Quand La Réunion éternue, c’est Mayotte qui tousse

Une politique centralisée à La Réunion, qui délaisse Mayotte. Le 16 avril 2014, alors que nous répercutions le lancement de la campagne antigrippale à Mayotte (qui se faisait il y a encore trois ans à la même date qu’en métropole bien que les saisons soient inversées !), nous nous enquérions du nombre de cas de grippe sur l’île.

Les services de l’ARS OI, donc de La Réunion, nous répondaient alors : «Concernant les chiffres, malheureusement, nos services m’informent qu’à ce jour, nous n’avons pas les données nécessaires pour estimer le nombre de cas de grippe à Mayotte.» La campagne 2014, avec 2.496 doses délivrées à Mayotte, en public et libéral, « pour 6.000 personnes éligibles à la vaccination », avait pourtant été lancée sans donc connaître l’impact du virus sur le territoire.

Ouverture immédiate des négociations

Banderoles devant l'ARS Mayottece mercredi
Banderoles devant l’ARS Mayottece mercredi

Les grévistes, «90% des agents», nous signale l’intersyndicale, ont des revendications en 4 points, issus du déséquilibre de leur tableau : tout d’abord la reconnaissance de l’ancienneté des agents auparavant agents de la collectivité, avant leur incorporation dans un corps transitoire. Selon eux, le ministère de la Santé n’y serait pas opposé, contrairement à celui de la fonction publique qui craint une contagion, celle-ci propre à Mayotte : les autres administrations pourraient en effet demander une généralisation à leurs services.

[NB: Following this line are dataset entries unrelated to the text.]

/-- A special register as a thread sees it (Table 3.3); `octx` is its control set. -/
def specialValue (s : State) (x : Iss) (octx : OSet) (n : Nat) (p : Nat × Nat) : Word :=
  let t := x.crew.thread p
  let d := x.grid.desc
  let i := 32 * p.2 + p.1
  match n with
  | 0 => word p.1
  | 1 => word (i % d.cx)
  | 2 => word (i / d.cx % d.cy)
  | 3 => word (i / (d.cx * d.cy))
  | 4 => word (x.crew.index % d.gx)
  | 5 => word (x.crew.index / d.gx % d.gy)
  | 6 => word (x.crew.index / (d.gx * d.gy))
  | 7 => word d.gx
  | 8 => word d.gy
  | 9 => word d.gz
  | 10 => word d.cx
  | 11 => word d.cy
  | 12 => word d.cz
  | 13 => word p.2
  | 14 => word (x.crew.sheaf p.2).role
  | 15 => word x.grid.depth
  | 16 => word x.crew.grid
  | 17 => word (x.crew.grid / 2 ^ 32)
  | 18 => lo32 (s.core x.crew.core).clock
  | 19 => t.clockLat.getD (hi32 (s.core x.crew.core).clock)
  | 20 => lo32 s.gtime
  | 21 => t.gtimeLat.getD (hi32 s.gtime)
  | 22 => word t.rmode.code
  | 23 => if x.isH then 1 else 0
  | 24 => BitVec.ofNat 32 t.cause.toNat
  | 25 => lo32 t.faddr
  | 26 => hi32 t.faddr
  | 27 => t.tpc
  | 28 => word t.ptsel.val
  | 29 => word octx
  | 30 => word (logicalCore s x.grid.vf x.crew.core)
  | 31 => word x.crew.sheaves.length
  | _ => BitVec.ofNat 32 t.fpx.toNat

/-- The set a special register is read with (R78). -/
def specialSet (n : Nat) (t : Thread) : OSet :=
  match n with
  | 22 => t.rmodeS
  | 28 => t.ptselS
  | 32 => t.fpxS
  | 24 | 25 | 26 | 27 => t.trapS
  | _ => 0

/-- The latches a read of a clock word makes or takes (R78). Every active thread of the RDSR makes or takes its own, also those
whose value a k destination does not take (DESIGN CHOICE, assumption 84). -/
def latch (s : State) (core n : Nat) (t : Thread) : Thread :=
  match n with
  | 18 => { t with clockLat := some (hi32 (s.core core).clock) }
  | 19 => { t with clockLat := none }
  | 20 => { t with gtimeLat := some (hi32 s.gtime) }
  | 21 => { t with gtimeLat := none }
  | _ => t

/-- The effect of RDSR. -/
def rdsrBody (s : State) (d : Operand) (n : Nat) (g : Guard) (x : Iss) : Except Stop State :=
  if x.active.isEmpty then .ok (idle s x d 1 g)
  else
    match checkOperands x x.active [(d, 1)] with
    | .error e => .error e
    | .ok () =>
      if xregForbidden x d x.active then .error (.raise .illXregWrite [])
      else
        match octxOf x s.osets with
        | .error e => .error (.raise e [])
        | .ok (oc, t) =>
          match osJoinAll t 0 (resultSets x x.active [] [] false g ++ dedup (x.active.map fun p => specialSet n (x.crew.thread p))) with
          | .error e => .error (.raise e [])
          | .ok (set, t) =>
            match vecWrite x d 1 (vecResults x d fun x p => ([specialValue s x oc n p], 0)) g
                (fun x p => laneInv [] [] g x p || specInv x n p) set t with
            | .error e => .error e
            | .ok (y, t) =>
              .ok (({ y with crew := y.crew.modThreads x.active fun _ th => latch s x.crew.core n th } : Iss).put { s with osets := t })

/-- RDSR (R207). -/
def execRdsr (d : Operand) (n : Fin 33) (g : Guard) (s : State) : Outcome State Fault Refusal :=
  issueOp s g (fun x => trapSets x [] [] g) (rdsrBody s d n.val g)

/-- A write of a special register by its rules (R78). -/
def writeSpecial (n : Nat) (w : Word) (set : OSet) (t : Thread) : Thread :=
  match n with
  | 22 => { t with rmode := (rmodeOf w.toNat).getD t.rmode, rmodeS := set }
  | 28 => { t with ptsel := if h : w.toNat < 8 then ⟨w.toNat, h⟩ else t.ptsel, ptselS := set }
  | _ => { t with fpx := BitVec.ofNat 5 w.toNat, fpxS := set }

/-- Whether WRSR ignores a value, which leaves the register as it was (R78). -/
def ignored (n : Nat) (w : Word) : Bool := (n == 22 && decide (6 ≤ w.toNat)) || (n == 28 && decide (8 ≤ w.toNat))

/-- Marks a special register in an episode: invalid under an invalid source or guard, valid again after a valid write (R54). -/
def markSpec (x : Iss) (n : Nat) (b : Operand) (g : Guard) : Iss :=
  match x.grp.episode with
  | none => x
  | some e =>
    let bad (p : Nat × Nat) : Bool := opInv x (b, 1) p || predInv x g.pred p
    let ms := (x.active.filterMap fun p => if bad p then some (p, true) else if ignored n (val32 x b p) then none else some (p, false)) ++
      (doubted x g).map fun p => (p, true)
    { x with grp := { x.grp with episode := some { e with invSpec := ms.foldl (fun m v => markOf v.2 m (v.1.1, n)) e.invSpec } } }

/-- The effect of WRSR. -/
def wrsrBody (s : State) (n : Nat) (b : Operand) (g : Guard) (x : Iss) : Except Stop State :=
  if x.active.isEmpty then .ok (if x.grp.episode.isSome then (markSpec x n b g).put s else s)
  else
    match checkOperands x x.active [(b, 1)] with
    | .error e => .error e
    | .ok () =>
      match osJoinAll s.osets 0 (resultSets x x.active [(b, 1)] [] false g) with
      | .error e => .error (.raise e [])
      | .ok (set, t) =>
        let y := { x with crew := x.crew.modThreads x.active fun p th => writeSpecial n (val32 x b p) set th }
        .ok ((if x.grp.episode.isSome then { y with grp := (markSpec x n b g).grp } else y).put { s with osets := t })

/-- WRSR (R208). A number of a read-only register is no instruction: its word raises ILL_OPERAND as it is decoded, for the whole
instruction (Table 7.6 row 11), and so does the term. -/
def execWrsr (n : Fin 33) (b : Operand) (g : Guard) (s : State) : Outcome State Fault Refusal :=
  if specWritable n.val then issueOp s g (fun x => trapSets x [(b, 1)] [] g) (wrsrBody s n.val b g)
  else
    match issuer s g with
    | none => .refused .noIssuer
    | some x => .next (raiseCause s x x.present .illOperand x.cur.index (opSets x x.present (b, 1) ++ baseSets x x.present g) [])

/-! ## Progress points (R209) -/

/-- The holder number of a function. -/
def holderOf (fn : Nat) : Nat := if fn = 0 then pfHolder else fn

/-- Whether a function holds a lease on a core bank or a trace unit. -/
def leasesCore (s : State) (fn : Nat) : Bool :=
  (s.banks.any fun b => b.kind == 1 && b.leased && b.holder == holderOf fn) || s.traces.any fun t => t.2.holder == holderOf fn && !t.2.frozen

/-- The function that holds the trial of a VF: the hypervisor where it has taken it (R406). -/
def trialFn (s : State) (vf : Nat) : Nat := if s.pf.trialHeld && s.pf.trialFor == vf then 0 else vf

/-- Whether a progress point is enabled for a function, in a crew of a VF. -/
def markEnabled (s : State) (vf fn p : Nat) : Bool :=
  let v := s.fn fn
  (trialFn s vf == fn && v.trial.busy && v.trial.pts.getLsbD p) || (v.marken.getLsbD p && leasesCore s fn)

/-- What MARK counts and records: for the VF of its crew, and for the hypervisor, each where it has the point enabled. -/
def markBody (s : State) (p : Nat) (x : Iss) : Except Stop State :=
  if x.active.isEmpty || x.grp.episode.isSome then .ok s
  else
    let fns := [x.grid.vf, 0].filter fun fn => markEnabled s x.grid.vf fn p
    let s := fns.foldl (fun s fn => s.modFn fn fun v => { v with markc := Map.put v.markc p (Map.get v.markc p 0 + 1) }) s
    .ok (traceThreads s x.crew.grid x.grid x.crew 5 p x.cur.addr x.cur.index x.active fun h => (fns.map holderOf).contains h)

/-- MARK (R209). -/
def execMark (p : Fin 64) (g : Guard) (s : State) : Outcome State Fault Refusal :=
  issueOp s g (fun x => baseSets x x.active g) (markBody s p.val)

end Sys2Proof.Machine
end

Le traitement identique entre les agents d’un même établissement ARS OI, salaires, indemnités, indexation. Ce serait la monnaie de la pièce d’une union forcée… tous au même tarif.

La titularisation des agents non titulaires (Contrats d’avenir contractuels) en vue du renforcement d’un service jugé «en sous-effectif». Et enfin, l’autonomie tant attendue, avec des Mahorais comme acteurs de leur propre développement.

Les grévistes demandent l’ouverture immédiate de négociations avec la direction générale de l’ARS OI. Car au final, l’économie d’échelle recherchée lors de la création des l’ARS ne se justifie pas tant que ça avec deux îles éloignées géographiquement et structurellement.